What the group here is attempting to do is get a starting point in locating what may be the issue. If it is an outside utility issue and we started looking in the house for the issue we would be doing a lot of things that would not help you solve it. So first we want to know if it is on the outside of the house before we start looking on the inside.


----------



## joecaption (Feb 4, 2017)

We own two homes built in the 50's, both had the dimming lights issue when we bought them.
(not light's getting a lot brighter, then dim, big different's in trouble shooting)
Both had undersized wiring undersized main lines coming into the home, only a 60 amp. breaker box, way too many outlets on one circuit.
Had to keep boxes of fuses on hand.
Long ago it was common to see just 14-2 wire ran to a kitchen with the whole kitchen on one circuit.

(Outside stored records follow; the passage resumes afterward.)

/-- A memory cause at a lane word: the run ends; cause 0x10 goes through the fault table (17:R394). -/
def laneMemTrap (e : LaneEnv) (k : Kind) (x : LaneFault) : Out :=
  let (a, g, r) := e.detailArena x.acc.ptr
  let ti : TrapInfo := ⟨x.cause, some e.idx, e.tm.pc, x.acc.ptr, memDetailB k.bits 0 a g e.tm.hyp r,
    if x.cause = 0x10 ∨ x.cause = 0x11 then BitVec.ofNat 64 x.va else 0, x.lanes, none, none, none⟩
  if x.cause = 0x10 then pageFault e.s e.t e.stopped x.va ti (BitVec.ofNat 4 k.bits) else takeTrap e.s e.t e.tm ti

/-- How a memory word is formed: what it does, its size, its alignment, the atomics carried to host and peer memory. -/
structure MemShape where
  kind    : Kind
  size    : LaneEnv → Nat
  align   : LaneEnv → Nat
  carried : LaneEnv → List Place → Bool

/-- A plain load or store. -/
def moveShape (k : Kind) : MemShape := { kind := k, size := (·.moveSize), align := fun _ => 1, carried := fun _ _ => true }

/-- The accesses that a word makes: active lanes in ascending order, without those that CLAMP takes out. -/
def LaneEnv.work (e : LaneEnv) (ms : MemShape) : List (LaneAcc × List Place) :=
  ((e.active.map (e.access (ms.size e))).filter fun a => !e.clamped a).map fun a => (a, e.placesOf ms.kind (ms.size e) a)

/-- A lane memory word up to its accesses: every check of 16:R366 and 17:R391, then `k`. -/
def laneMem (s : State) (i : Instr) (f : LaneF) (sh : LaneShape) (ms : MemShape) (k : LaneEnv → Out) : Out :=
  onLane s i f sh fun e =>
    let accs := (e.active.map (e.access (ms.size e))).filter fun a => !e.clamped a
    match e.firstCause (accs.map fun a => (a, e.causes ms.kind (ms.size e) (ms.align e) (ms.carried e) a)) with
    | some x => laneMemTrap e ms.kind x
    | none => k e

/-! ## Loads (08:R236 to R239) -/

/-- The tags of the requests of a lane word with a scope and an ordering (03:R86). -/
def LaneEnv.tags (e : LaneEnv) (scope order : Nat) : Tags :=
  { e.s.tagsOf e.t e.tm with block := true, scope := if order = 0 then 0 else scope, order := order }

/-- What the lanes of a row name of one line: one request (03:R69). -/
structure RowLine where
  /-- A part in the line. -/
  place : Place
  /-- The bytes that a store writes, by offset in the line. -/
  bytes : NMap Byte
  /-- The lines of the same accesses that are performed first (06:R173). -/
  prevs : List Nat
  deriving DecidableEq, Repr

/-- The number of the line of a memory part: of its virtual, or of its physical address. -/
def Place.lineNo (p : Place) : Nat := if p.win = .phys then 2 ^ 58 + lineOf p.key else lineOf p.va

/-- One access joins the requests of its row, part by part: a byte that a lower lane stores too takes the higher lane's value (08:R235). -/
def addParts (m : NMap RowLine) : List (Place × List Byte) → List Nat → NMap RowLine
  | [], _ => m
  | (p, b) :: r, prevs =>
    if p.win = .pad then addParts m r prevs else
    let x := (NMap.find? m p.lineNo).getD ⟨p, [], []⟩
    let bytes := List.foldl (fun o (e : Nat × Byte) => NMap.insert o e.1 e.2) x.bytes (lineBytes p.key b)
    addParts (NMap.insert m p.lineNo ⟨x.place, bytes, x.prevs ++ prevs⟩) r [lineOf p.key]

/-- The parts of a lane's store with their bytes. -/
def splitParts : List Place → List Byte → List (Place × List Byte)
  | [], _ => []
  | p :: r, bs => (p, bs.take p.len) :: splitParts r (bs.drop p.len)

/-- The accesses of row `r`. -/
def ofRow (r : Nat) (all : List (LaneAcc × List Place)) : List (LaneAcc × List Place) := all.filter fun x => x.1.lane / 32 = r

/-- The requests of the lanes of a row, one for each line that they name, in ascending order (03:R69). -/
def rowLines (data : Nat → List Byte) (l : List (LaneAcc × List Place)) : NMap RowLine :=
  l.foldl (fun m x => addParts m (splitParts x.2 (data x.1.lane)) []) []

/-- What the loads of a word give. -/
structure LaneGot where
  s      : State
  /-- The lines of the row that were loaded, by number. -/
  lines  : NMap Line
  /-- The value of each lane. -/
  vals   : List (Nat × Nat)
  stamp  : Stamp
  miss   : Bool
  poison : Bool
  /-- Some value is the response of a home slice to an atomic. -/
  resp   : Bool
  /-- It waits: for a link, or for the copy of a footprint. -/
  stuck  : Bool
  /-- The bytes of host or peer memory still to hand out. -/
  ext    : List Byte
  deriving DecidableEq, Repr

/-- Nothing loaded yet. -/
def LaneGot.start (s : State) (ext : List Byte) : LaneGot := ⟨s, [], [], [], false, false, false, false, ext⟩

/-- The lines of a row, one request each. -/
def LaneGot.loadLines (g : LaneGot) (tg : Tags) (o : LoadOpts) (req : Option (Nat × BitVec 6)) : Nat → NMap RowLine → LaneGot
  | _, [] => g
  | i, (n, x) :: r =>
    if x.place.remote then g.loadLines tg o req (i + 8) r else
    let a := g.s.loadMem tg o req i x.place
    LaneGot.loadLines { g with s := a.s, lines := NMap.insert g.lines n a.line, miss := g.miss || a.miss, stuck := g.stuck || a.stuck }
      tg o req (i + 8) r

/-- The bytes of one access, part by part: from the lines of its row, from a scratchpad, or from the answer of host or peer memory. -/
def LaneGot.gather (tg : Tags) (o : LoadOpts) (req : Option (Nat × BitVec 6)) : List Place → LaneGot → List Byte → LaneGot × List Byte
  | [], g, bs => (g, bs)
  | p :: r, g, bs =>
    if p.remote then LaneGot.gather tg o req r { g with ext := g.ext.drop p.len } (bs ++ g.ext.take p.len)
    else if p.win = .pad then
      let x := g.s.loadPlace tg o req 0 p
      LaneGot.gather tg o req r { g with s := x.s, poison := g.poison || x.poison, stuck := g.stuck || x.stuck } (bs ++ x.data)
    else
      let l := NMap.get g.lines Line.blank p.lineNo
      LaneGot.gather tg o req r
        { g with stamp := joinStamp g.stamp (l.stampOf (p.key % 128) p.len), poison := g.poison || g.s.placePoisoned tg req p }
        (bs ++ l.slice (p.key % 128) p.len)

/-- The loads of a word, row by row in ascending order (08:R235). -/
def LaneEnv.loadLanes (e : LaneEnv) (tg : Tags) (o : LoadOpts) (ext : List Byte) (all : List (LaneAcc × List Place)) : LaneGot :=
  (List.range 32).foldl (fun g r =>
    let row := ofRow r all
    let g := LaneGot.loadLines { g with lines := [] } tg o e.req (512 * r) (rowLines (fun _ => []) row)
    row.foldl (fun (g : LaneGot) x =>
      let y := LaneGot.gather tg o e.req x.2 g []
      { y.1 with vals := y.1.vals ++ [(x.1.lane, leNat y.2)] }) g) (LaneGot.start e.s ext)

/-- The same next state with a change. -/
def thenDo (o : Out) (g : State → State) : Out :=
  match o with
  | .next s => .next (g s)
  | o => o

/-- The team stays in its slot before this word (08:R239; 02:R53). -/
def LaneEnv.hold (e : LaneEnv) : Out := .next (laneWait e.s e.t e.tm e.rb)

/-- VD of every active lane: the value of a lane, 0 where CLAMP took it out (03:R68). -/
def LaneEnv.vdFx (e : LaneEnv) (vals : List (Nat × Nat)) : LaneFx :=
  LaneFx.ofWrites (e.active.map fun l => wholeWrite e.vd l (BitVec.ofNat 64 (((vals.find? fun v => v.1 = l).map (·.2)).getD 0)))

/-- The word reaches host or peer memory: the team waits for the answer, and no later word issues (17:R392). -/
def LaneEnv.sendRemote (e : LaneEnv) (i : Instr) (all : List (LaneAcc × List Place)) : Out :=
  e.s.nextTeam e.t (e.stopped.awaitRemote
    ⟨i, all.flatMap fun x => (x.2.filter (·.remote)).map fun p => (x.1.lane, p.key, p.len), true, e.s.clock⟩)

/-- The accesses of a word that reach host or peer memory from an old incarnation are dropped by the core's issue port and counted; each
reads 0 (03:R108). -/
def LaneEnv.dropRemote (e : LaneEnv) (all : List (LaneAcc × List Place)) : LaneEnv :=
  let n := ((List.range 32).map fun r => ((rowLines (fun _ => []) (ofRow r all)).filter fun x => x.2.place.remote).length).foldl (· + ·) 0
  { e with s := (List.range n).foldl (fun s _ => s.countDrop e.tm.slot 0) e.s }

/-- Zeros in the place of an answer. -/
def noAnswer (all : List (LaneAcc × List Place)) : List Byte :=
  all.flatMap fun x => x.2.flatMap fun p => if p.remote then List.replicate p.len 0 else []

/-- Completes a word that writes VD with values: poison, acquire, retirement. With an answer from host or peer memory the results are
written at once. -/
def LaneEnv.complete (e : LaneEnv) (sh : LaneShape) (acq : Option Nat) (answered : Bool) (g : LaneGot) : Out :=
  let s := if g.poison then g.s.consumePoison e.tm.unit else g.s
  let o := laneDone e s { sh with long := sh.long && !answered } { e.vdFx g.vals with resp := g.resp } g.miss g.stamp
  match acq with
  | some sc => thenDo o (·.acquire e.t sc)
  | none => o

/-- A load word: `acq` is the scope of its acquire, if it is one. A load that acquires at die scope or wider waits until the die's clock
covers what the team has read (10:R312). `ext` is the answer of host or peer memory, when it has arrived. -/
def loadAct (e : LaneEnv) (i : Instr) (sh : LaneShape) (ldr : Bool) (acq : Option Nat) (ext : Option (List Byte)) : Out :=
  let all := e.work (moveShape .load)
  let remote := ext.isNone && all.any fun x => x.2.any (·.remote)
  if remote && !e.s.oldInc e.tm then e.sendRemote i all else
  let (e, ext) := if remote then (e.dropRemote all, some (noAnswer all)) else (e, ext)
  let g := e.loadLanes (e.tags (acq.getD 0) (if acq.isSome then 1 else 0)) ⟨ldr, bitOf e.rec_ 194, e.tm.acquired⟩ (ext.getD []) all
  if g.stuck || acq.any fun sc => !e.s.mayAcquire { e.tm with seen := joinStamp e.tm.seen g.stamp } sc then
    (if ext.isNone || remote then e.hold else .next e.s)
  else e.complete sh acq ext.isSome g

/-- Shape of a load: form by `ok` beside TY, SRC and count. -/
def shapeLoad (ok : LaneEnv → Bool) : LaneShape :=
  { form := fun e => okAny e.ty && e.src ≠ 3 && e.countOk && ok e, regs := fun e => e.vd :: (if e.src = 0 then [e.vb] else []),
    reads := fun e => if e.src = 0 then [e.vb] else [], passes := (·.rows), long := true }

/-- `LD` accepts ordering 00 and 01, MOD[3:2] = 0 (08:R231). -/
def shapeLd : LaneShape :=
  shapeLoad fun e => e.mod < 4 && (e.ordering = 0 || (e.ordering = 1 && e.scope < 6))

/-- The acquire of an `LD`. -/
def LaneEnv.ldAcq (e : LaneEnv) : Option Nat := if e.ordering = 1 then some e.scope else none

/-- `LD`. -/
def execLd (f : LaneF) (s : State) : Out :=
  laneMem s (.ld f) f shapeLd (moveShape .load) fun e => loadAct e (.ld f) shapeLd false e.ldAcq none

/-- `LDR`: through the read-only sub-array. -/
def execLdr (f : LaneF) (s : State) : Out :=
  laneMem s (.ldr f) f (shapeLoad fun _ => true) (moveShape .load) fun e =>
    loadAct e (.ldr f) (shapeLoad fun _ => true) true none none

/-- Shape of `LDACQ`. -/
def shapeLdacq : LaneShape := shapeLoad fun e => e.scope < 6

/-- `LDACQ`: `LD` with acquire. -/
def execLdacq (f : LaneF) (s : State) : Out :=
  laneMem s (.ldacq f) f shapeLdacq (moveShape .load) fun e => loadAct e (.ldacq f) shapeLdacq false (some e.scope) none

/-! ## Stores (08:R235, R236, R239) -/

/-- The stores of a row to scratchpads, lane by lane in ascending order. -/
def storePads (tg : Tags) (s : State) : List (Place × List Byte) → State
  | [] => s
  | (p, b) :: r => storePads tg (if p.win = .pad then s.storePad tg p.shared p.key b else s) r

/-- The scratchpad bytes that a part of a store writes at once: none of a footprint that is being copied or was lost (11:R341). -/
def State.padKeys (s : State) (x : Place × List Byte) : List Nat :=
  if x.1.win ≠ .pad then [] else
  match if x.1.shared then s.forwards x.1.key else none with
  | none => (List.range x.2.length).map (x.1.key + ·)
  | some (_, m) => if m.ended || m.copying then [] else (List.range x.2.length).map (x.1.key - padBase m.old + padBase m.new + ·)

/-- The scratchpad granules that the stores of a row write whole, all lanes together, lose their marks (19:R415). -/
def State.clearRow (s : State) (row : List (Place × List Byte)) : State :=
  s.poison.foldl (fun s' p => match p with
    | .granule g => if (List.range 32).all fun i => (row.flatMap s.padKeys).contains (g * 32 + i) then s'.clearPoison (g * 32) 32 else s'
    | _ => s') s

Now there has to be at least two circuits over the counter with 12-2 on 20 Amp. breakers and often at another one for the microwave.
Outlets over the counter also need to be GFI protected.
Code now is a 20 amp. GFI protected circuit to the bathroom that can not be shared with any other room. (bet you'll find your's is only 15 amp. and is shared with other rooms.
I we wired both of the homes to modern code's and never had another issue.


----------



## kok328 (Feb 4, 2017)

Joe raises another good question. 
Do you have a fuse box or a breaker box with the latter indicating a conversion at some point. 
Also does this seem to happen during high winds?
Go thru your attic and basement and see if any wires show signs of rodent damage.  Also when your home and being quiet do you hear any rustling around in the walls and ceilings, they like to make travel paths thru your home. Do you find feces in any areas in you home?
Is there a pattern that you've detected so far?


----------



## zannej (Feb 4, 2017)

Just ask their neighbors if they experience power fluctuations where the lights will dim and then get brighter again-- the dimming you described is what we call a "brownout" where I live. It happens at my house during storms or on very windy days.

You may ultimately need to get a whole house surge protector on your box-- but loose or damaged wiring could also be the culprit. If it is the latter, you need to get it fixed asap because that can be a fire hazard.

I hope you find out what is causing it soon.


----------



## zalherwitz (Feb 5, 2017)

Thanks everyone for all your input!!  I see I have some things to look into, and you guys have given me some directions to start.

Enjoy the game today!


----------